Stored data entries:
★ ★ ★ ★
-- ==== Sys2Proof/Machine/Regs.lean ====
section
/-! DEFINITION. The control-space register map, field by field, from the register tables of spec/ (01, 03, 06 to 24).
Each definition below is ONE field of one register: its local control-space byte offset (from 0x3F00_0000_0000, R38 to
R41; configuration space of the DVSEC, R421, at 2^32 onward), its lowest bit, its width, its type of R15 and its reset
value. Arguments: `n` the tile, hive, channel or port whose block it is; `i`, `j` the array indices of the table. -/

namespace Sys2Proof.Machine

/-- Field types of R15. -/
inductive FTy where
  | ro | rw | rw1c | rw1s | wo | rwl
  deriving DecidableEq, Repr

/-- One register field: where it lies, how wide it is, what a write does (R15) and its reset value (R17). -/
structure Fld where
  addr  : Nat
  lo    : Nat
  w     : Nat
  ty    : FTy
  reset : Nat
  deriving DecidableEq, Repr

/-- The key under which a field's value is held: one home for each field. -/
def Fld.key (f : Fld) : Nat := f.addr * 128 + f.lo

/-- R39. -/
def tileBase (n : Nat) : Nat := 0x4000_0000 + n * 0x1_0000
/-- R40. -/
def hiveBase (n : Nat) : Nat := 0x8000_0000 + n * 0x10_0000
/-- R41. -/
def memBase (n : Nat) : Nat := 0xA000_0000 + n * 0x1_0000
/-- R41. -/
def portBase (n : Nat) : Nat := 0xB000_0000 + n * 0x1_0000
/-- Where the model holds configuration-space fields (R421), beside the control space. -/
def cfgBase : Nat := 0x1_0000_0000

/-- R21: the router coordinates of tile `n`. -/
def tileX (n : Nat) : Nat := 8 * ((n / 32) % 2) + 2 * ((n / 8) % 4) + n % 2
/-- R21. -/
def tileY (n : Nat) : Nat := 4 * (n / 64) + (n % 8) / 2
/-- R21, the inverse: the tile at mesh coordinates (x, y). -/
def tileAt (x y : Nat) : Nat :=
  let k := 2 * (y / 4) + x / 8
  (4 * k + (x % 8) / 2) * 8 + 2 * (y % 4) + x % 2

/-- R275: the router an NI injects at. NI numbers 0 to 255 tiles, 256 to 279 channels, 280 to 287 north stops,
288 to 295 south stops (R23, R24). -/
def niXY (ni : Nat) : Nat × Nat :=
  if ni < 256 then (tileX ni, tileY ni)
  else if ni < 268 then (0, ni - 256 + 2)
  else if ni < 280 then (15, ni - 256 - 10)
  else if ni < 288 then (2 * (ni - 280), 0)
  else (2 * (ni - 288), 15)

/-- R275: the stop used by an NI for destinations 280 and 281. -/
def niStop (ni : Nat) : Nat :=
  if ni < 280 then (niXY ni).1 / 2 else if ni < 288 then ni - 280 else ni - 288

/-- R275: the required end of a route: the final router and the EXIT port (R269). -/
def routeEnd (ni idx : Nat) : Nat × Nat × Nat :=
  if idx < 256 then (tileX idx, tileY idx, 0)
  else if idx < 268 then (0, idx - 256 + 2, 4)
  else if idx < 280 then (15, idx - 256 - 10, 2)
  else if idx = 280 then (2 * niStop ni, 0, 1)
  else (2 * niStop ni, 15, 3)

/-- R276: the default route's SEG field: along x first and then along y. -/
def defSeg (ni idx : Nat) : Nat :=
  let (x0, y0) := niXY ni
  let (x1, y1, _) := routeEnd ni idx
  let sx := if x0 < x1 then 0x10 + (x1 - x0) else if x1 < x0 then 0x30 + (x0 - x1) else 0
  let sy := if y0 < y1 then 0x20 + (y1 - y0) else if y1 < y0 then y0 - y1 else 0
  if sx = 0 then sy else sx + sy * 64

/-- R276: the default route's EXIT field. -/
def defExit (ni idx : Nat) : Nat := (routeEnd ni idx).2.2

/-- R266, R23, R24, R279: the connected ports of the router of tile `n` (bit 0 local, 1 north, 2 east, 3 south, 4 west). -/
def portsConnected (n : Nat) : Nat :=
  let x := tileX n
  let y := tileY n
  1 + (if y > 0 ∨ x % 2 = 0 then 2 else 0)
    + (if x < 15 ∨ (2 ≤ y ∧ y ≤ 13) then 4 else 0)
    + (if y < 15 ∨ x % 2 = 0 then 8 else 0)
    + (if x > 0 ∨ (2 ≤ y ∧ y ≤ 13) then 16 else 0)

namespace R
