/-- R254 step 3: the atomic on the home's copy; DATA carries the old value and the status: 0 done, 1 lock mismatch
refused, 2 poison, 3 done with a mismatch to log. `val` of a mismatch names the word and its lock. -/
def atomLine (d : LineD) (a : AtomReq) : LineD × Nat × Nat × Nat :=
  let off := a.addr % 64
  if spanPoison d.poison off a.size then (d, 2, 0, 0)
  else
    let old := d.read off a.size
    let miss := lockMiss a.lk d.locks off a.size
    let mv := match miss with | some (i, l) => i * 16 + l | none => 0
    if miss.isSome ∧ a.lk.mode = .precise then (d, 1, old, mv)
    else
      (d.write off a.size (atomNew a.op a.size old a.opnd.toNat a.cmp.toNat), if miss.isSome then 3 else 0, old, mv)

/-- The line's data at the home, from the LLC or from its channel, where no private copy stands. -/
def State.homeFetch (s : State) (L dom : Nat) : State × LineD :=
  match s.llcE L with
  | some e => (s, e.d)
  | none => s.chanRead L dom 0

/-- R188, R254 steps 3 and 4: the atomic of message `m` on the line's data at its home; the line is then held dirty in the LLC
(R236), and DATA carries the old value and the status. -/
def State.atomHome (s : State) (m : Msg) (d : LineD) : State :=
  match m.at_ with
  | some a =>
    let (d2, st, old, mv) := atomLine d a
    s.llcReq m.L m.dom d2 true
      [{ k := .data, L := m.L, agent := m.agent, core := m.core, val := old + mv * 2 ^ 64, stat := st, kind := .none }] true
  | none => s.closeTxn m.L

/-- Execute ATOMIC or WR_NC once no private copy is left (R254), and close. -/
def State.execNc (s : State) (x : Txn) : State :=
  let m := x.m
  match m.k with
  | .atomic =>
    match s.llcE m.L with
    | some e => s.atomHome m e.d
    | none => s.toChan m.L m.dom (.homeRd m .none true)
  | .wrNc =>
    match m.wr, s.llcE m.L with
    | some w, some e =>
      let (d, bad) := mergeWr e.d w
      ((s.llcPut m.L m.dom d true).send
        { k := .wrDone, L := m.L, agent := m.agent, stat := b2n bad }).closeTxn m.L
    | some _, none => s.toChan m.L m.dom (.ncWr m)
    | none, _ => s.closeTxn m.L
  | _ => s

/-- Every answer has come: go on with the request (R246, R253, R261). -/
def State.proceed (s : State) (L : Nat) : State :=
  match s.txnOf L with
  | none => s
  | some x =>
    let r := x.m.agent
    match x.evict with
    | some V =>
      let way := match s.dirE V with | some e => e.way | none => 0
      let s := (s.setDir V none).setTxn { x with evict := none, coarse := false }
      let s := ((s.setDir L (some ⟨.EX, [r], 0, way, true⟩)).dirTouch L way).count L
      let s := match x.m.k with
        | .promote => s.send { k := .grant, L := L, agent := r, core := x.m.core, kind := .E }
        | .rdS => s.serve x.m .E true
        | _ => s.serve x.m .M true
      s.sentTxn L
    | none =>
      match x.m.k with
      | .upg =>
        let listedBefore := match s.dirE L with | some e => (s.listed e).contains r | none => false
        let s := s.dirEx L r
        (if listedBefore then s.send { k := .grant, L := L, agent := r, kind := .M } else s.serve x.m .M true).sentTxn L
      | .rdO => ((s.dirEx L r).serve x.m .M true).sentTxn L
      | .atomic | .wrNc => (s.setDir L none).execNc x
      | _ => s

/-- R261: a request that needs a new entry takes an invalid way, a victim's way, or the retry queue. -/
def State.allocEntry (s : State) (m : Msg) : State :=
  let inSet := s.dir.filter (fun e => dirKey e.1 == dirKey m.L)
  let usedWays (f : DirE → Bool) := inSet.foldl (fun u e => match e.2 with
    | some x => if f x then setBit u x.way else u | none => u) 0
  let used := usedWays (fun _ => true)
  match freeWay 0xFFFF used with
  | some w =>
    let s := ((s.setDir m.L (some ⟨.EX, [m.agent], 0, w, true⟩)).dirTouch m.L w).count m.L
    let s := s.openTxn { L := m.L, m := m, sent := true }
    match m.k with
    | .promote => s.send { k := .grant, L := m.L, agent := m.agent, core := m.core, kind := .E }
    | .rdS => s.serve m .E true
    | _ => s.serve m .M true
  | none =>
    let unp := usedWays (fun x => !x.pin)
    if unp = 0 then
      { s.incSat (R.TIL_DIR_RETRY_COUNT (homeOf m.L)) with retryQ := s.retryQ ++ [m] }
    else
      let w := plruVictim (Tbl.get 0 s.dirPlru (dirKey m.L)) unp
      match inSet.find? (fun e => match e.2 with | some x => x.way == w | none => false) with
      | some (V, some e) =>
        let ts := s.listed e
        let s := (s.setDir V (some { e with pin := true })).incSat (R.TIL_DIR_EVICT_COUNT (homeOf m.L))
        let s := s.openTxn { L := m.L, m := m, waitInv := ts, evict := some V, coarse := decide (e.st = .coarse) }
        let s := s.sendInvs V m.dom ts
        if ts.isEmpty then s.proceed m.L else s
      | _ => s
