/-! ### Requests at the home -/

/-- R231, R265: what the home's arrays answer when they are read for line `L`: an uncorrectable LLC code word becomes poison, once
reported; any other uncorrectable error is fatal. -/
def State.homeErr (s : State) (L dom : Nat) (e : ArrErr) : State :=
  let h := homeOf L
  match e with
  | .none | .fixed => s
  | .data i =>
    (match s.llcE L with
     | some x => (s.setLlc L (some { x with d := { x.d with poison := x.d.poison ||| ((1 : BitVec 8) <<< (i % 8)) } })).deferred
        6 h 0x0200 dom (L * 64)
     | none => s)
  | .dir => s.fatalAt h 1 L
  | .tag => s.fatalAt h 2 L
  | .slot => s.fatalAt h 3 L

/-- RD_S at its home, which reads its arrays. -/
def execRdS (r : Nat) (x : ArrRead) (s : State) : Out :=
  if (s.take .rdS r x.L).isSome && s.meshRuns then atHome (s.homeErr x.L (s.domOf r) x.e) .rdS r x.L else turnedAway s
def execRdO (r L : Nat) (s : State) : Out := atHome s .rdO r L
def execUpg (r L : Nat) (s : State) : Out := atHome s .upg r L
def execRdFetch (r L : Nat) (s : State) : Out := atHome s .rdFetch r L
def execPromote (c L : Nat) (s : State) : Out := atHome s .promote (c / 2) L
def execFlush (r L : Nat) (s : State) : Out := atHome s .flush r L
def execWb (r L : Nat) (s : State) : Out := onMsg s .wb r L (fun m s1 => .next (s1.wbArrive m))

/-- R64, R255: the home's answer to a SPEC request of tile `t` for core `c`, changing nothing of its own; none where the channel
cannot read the line now. -/
def State.specAnswer (s : State) (t c L dom : Nat) : Option State :=
  let other := match s.dirE L with | some e => e.st == .EX && e.ptrs.headD 0 != t | none => false
  let dat (s : State) (d : LineD) : State :=
    s.send { k := .data, L := L, agent := t, core := c, req := 1, d := some d, stamp := s.stamp L }
  if s.txns.any (·.L == L) || other then some (s.send { k := .notServed, L := L, agent := t, core := c })
  else
    match s.llcE L with
    | some e => some (dat s e.d)
    | none =>
      if !(s.readOpen L dom) then none
      else
        let (s1, d) := s.chanRead L dom 0
        some (dat s1 d)

/-- R26, R27: the Seam between an agent without a cache and its NI passes what it holds while both sides run: the hive service
domains and the I/O domains run until a fatal error. -/
def State.agentSeam (s : State) : Bool := !s.isFatal
/-- A request of an agent that has no cache, accepted at the home of its line. -/
def fromAgent (s : State) (m : Msg) : Out :=
  if m.L < dramLines ∧ s.meshRuns ∧ s.agentSeam ∧ s.routed m.path.1 m.path.2.1 then
    (match s.accept m with | some s1 => .next s1 | none => .next (s.backPressed m.L))
  else turnedAway s

/-- The number under which the lock log writes its records (R169). -/
def logAgent : Nat := 290
def execRdNc (g L dom : Nat) (s : State) : Out :=
  if 256 ≤ g then fromAgent s { k := .rdNc, L := L, agent := g, dom := dom } else turnedAway s
def execWrNc (g L dom : Nat) (wr : WrReq) (s : State) : Out :=
  if g = logAgent then .next s.logGo
  else if 256 ≤ g then fromAgent s { k := .wrNc, L := L, agent := g, dom := dom, wr := some wr } else turnedAway s
/-- R254: an ATOMIC reaches its home: a core's own (`g` a tile), or that of an agent without a cache. -/
def execAtomic (g dom : Nat) (at_ : AtomReq) (s : State) : Out :=
  if g < 256 then atHome s .atomic g (at_.addr / 64)
  else if (at_.size = 4 ∨ at_.size = 8) ∧ at_.addr % at_.size = 0 then
    fromAgent s { k := .atomic, L := at_.addr / 64, agent := g, dom := dom, at_ := some at_ }
  else turnedAway s
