/-! ### Status codes (R437) -/

def stOK : Nat := 0x00
def stPARTIAL : Nat := 0x01
def stOPCODE : Nat := 0x02
def stPARAM : Nat := 0x03
def stSTATE : Nat := 0x04
def stDISABLED : Nat := 0x05
def stTBUSY : Nat := 0x06
def stSTOPPED : Nat := 0x07
def stTESTFAIL : Nat := 0x08
def stC1TIME : Nat := 0x09
def stPMISM : Nat := 0x0A
def stNOTILE : Nat := 0x0B
def stOWNED : Nat := 0x0C
def stDRUN : Nat := 0x0D
def stSBUSY : Nat := 0x0E
def stMTIME : Nat := 0x0F
def stUACT : Nat := 0x10
def stMESH : Nat := 0x11
def stREGION : Nat := 0x20
def stPOISON : Nat := 0x21
def stPOLICY : Nat := 0x22
def stHOST : Nat := 0x23
def stIMGBAD : Nat := 0x25
def stIMGSPACE : Nat := 0x26

/-- Ring states (R423): CMD_RING_STAT.STATE. -/
def rgIDLE : Nat := 0
def rgRUN : Nat := 1
def rgHALT : Nat := 2
def rgBME : Nat := 3
def rgCONT : Nat := 4

def State.cmd (s : State) (r : Nat) : Option Cmd := Tbl.get none s.cmds r
def State.cmdCount (s : State) : State := s.setF R.CMD_STAT_ACTIVE s.cmds.length
/-- BUSY does not show a command that a function-level reset has cut off from its ring (R423). -/
def State.setCmd (s : State) (r : Nat) (c : Option Cmd) : State :=
  ({ s with cmds := Tbl.set none s.cmds r c }.setF (R.CMD_RING_STAT_BUSY r) (b2n (match c with | some x => !x.orphan | none => false))).cmdCount

def State.ringN (s : State) (r : Nat) : Nat := 2 ^ min 16 (max 6 (s.f (R.CMD_RING_CFG_LOG2N r)))
def State.ringState (s : State) (r : Nat) : Nat := s.f (R.CMD_RING_STAT_STATE r)
def State.setRing (s : State) (r x : Nat) : State := s.setF (R.CMD_RING_STAT_STATE r) x

/-- R426, R438: the ring enters HALTED. -/
def State.ringHalt (s : State) (r err : Nat) : State :=
  (s.setFs [(R.CMD_RING_STAT_STATE r, rgHALT), (R.CMD_RING_STAT_ERR r, err)]).raise (936 + r) 1
/-- R426: the data of a descriptor read in flight is discarded when it comes. -/
def State.dropReads (s : State) (r : Nat) : State :=
  let f (o : HOrig) : HOrig := if o == .ring r && (s.cmd r).isNone then .gone else o
  { s with htags := s.htags.map (fun t => { t with req := { t.req with orig := f t.req.orig } })
           outq := s.outq.map (fun q => if q.write then q else { q with orig := f q.orig }) }
/-- R426, R438: HELD_BME or HELD_CONT. -/
def State.ringHeld (s : State) (r x : Nat) : State := ((s.dropReads r).setRing r x).raise (936 + r) 2

/-- R445: an engine job. -/
def isJob (o : Nat) : Bool := 0x10 ≤ o && o ≤ 0x13

/-! ### Completions (R428, R431) -/

/-- Bytes of completion number `i` of a ring of 2^LOG2N entries. -/
def cplBytes (i n tag status idx result : Nat) : List Nat :=
  leBytes 4 tag ++ [status, 1 - i / n % 2] ++ leBytes 2 idx ++ leBytes 8 result

/-- R185: a completion entry [tag, status, index, result, flags] may end in the hardware source and CAUSE bit that report
it; they are raised once it is written, or discarded. -/
def State.cplNote (s : State) (x : List Nat) : State :=
  if x.getD 5 0 = 0 then s else s.raise (x.getD 5 0) (x.getD 6 0)

/-- R431, R437: the status of an access to the host aperture that was refused: DMA_REGION outside the aperture (R49). -/
def hostStatus (sub : Nat) : Nat := if sub = subREGION then stREGION else stHOST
★ ★ ★ ★
What you should do: All lines from the start of the entries through the line where "288 to 295 south stops (R23, R24). -/" sits should be duplicated exactly, with nothing else in the output.

Solution below:
-- ==== Sys2Proof/Machine/Regs.lean ====
section
/-! DEFINITION. The control-space register map, field by field, from the register tables of spec/ (01, 03, 06 to 24).
Each definition below is ONE field of one register: its local control-space byte offset (from 0x3F00_0000_0000, R38 to
R41; configuration space of the DVSEC, R421, at 2^32 onward), its lowest bit, its width, its type of R15 and its reset
value. Arguments: `n` the tile, hive, channel or port whose block it is; `i`, `j` the array indices of the table. -/

namespace Sys2Proof.Machine

/-- Field types of R15. -/
inductive FTy where
  | ro | rw | rw1c | rw1s | wo | rwl
  deriving DecidableEq, Repr

/-- One register field: where it lies, how wide it is, what a write does (R15) and its reset value (R17). -/
structure Fld where
  addr  : Nat
  lo    : Nat
  w     : Nat
  ty    : FTy
  reset : Nat
  deriving DecidableEq, Repr

/-- The key under which a field's value is held: one home for each field. -/
def Fld.key (f : Fld) : Nat := f.addr * 128 + f.lo

/-- R39. -/
def tileBase (n : Nat) : Nat := 0x4000_0000 + n * 0x1_0000
/-- R40. -/
def hiveBase (n : Nat) : Nat := 0x8000_0000 + n * 0x10_0000
/-- R41. -/
def memBase (n : Nat) : Nat := 0xA000_0000 + n * 0x1_0000
/-- R41. -/
def portBase (n : Nat) : Nat := 0xB000_0000 + n * 0x1_0000
/-- Where the model holds configuration-space fields (R421), beside the control space. -/
def cfgBase : Nat := 0x1_0000_0000

/-- R21: the router coordinates of tile `n`. -/
def tileX (n : Nat) : Nat := 8 * ((n / 32) % 2) + 2 * ((n / 8) % 4) + n % 2
/-- R21. -/
def tileY (n : Nat) : Nat := 4 * (n / 64) + (n % 8) / 2
/-- R21, the inverse: the tile at mesh coordinates (x, y). -/
def tileAt (x y : Nat) : Nat :=
  let k := 2 * (y / 4) + x / 8
  (4 * k + (x % 8) / 2) * 8 + 2 * (y % 4) + x % 2

/-- R275: the router an NI injects at. NI numbers 0 to 255 tiles, 256 to 279 channels, 280 to 287 north stops,
288 to 295 south stops (R23, R24). -/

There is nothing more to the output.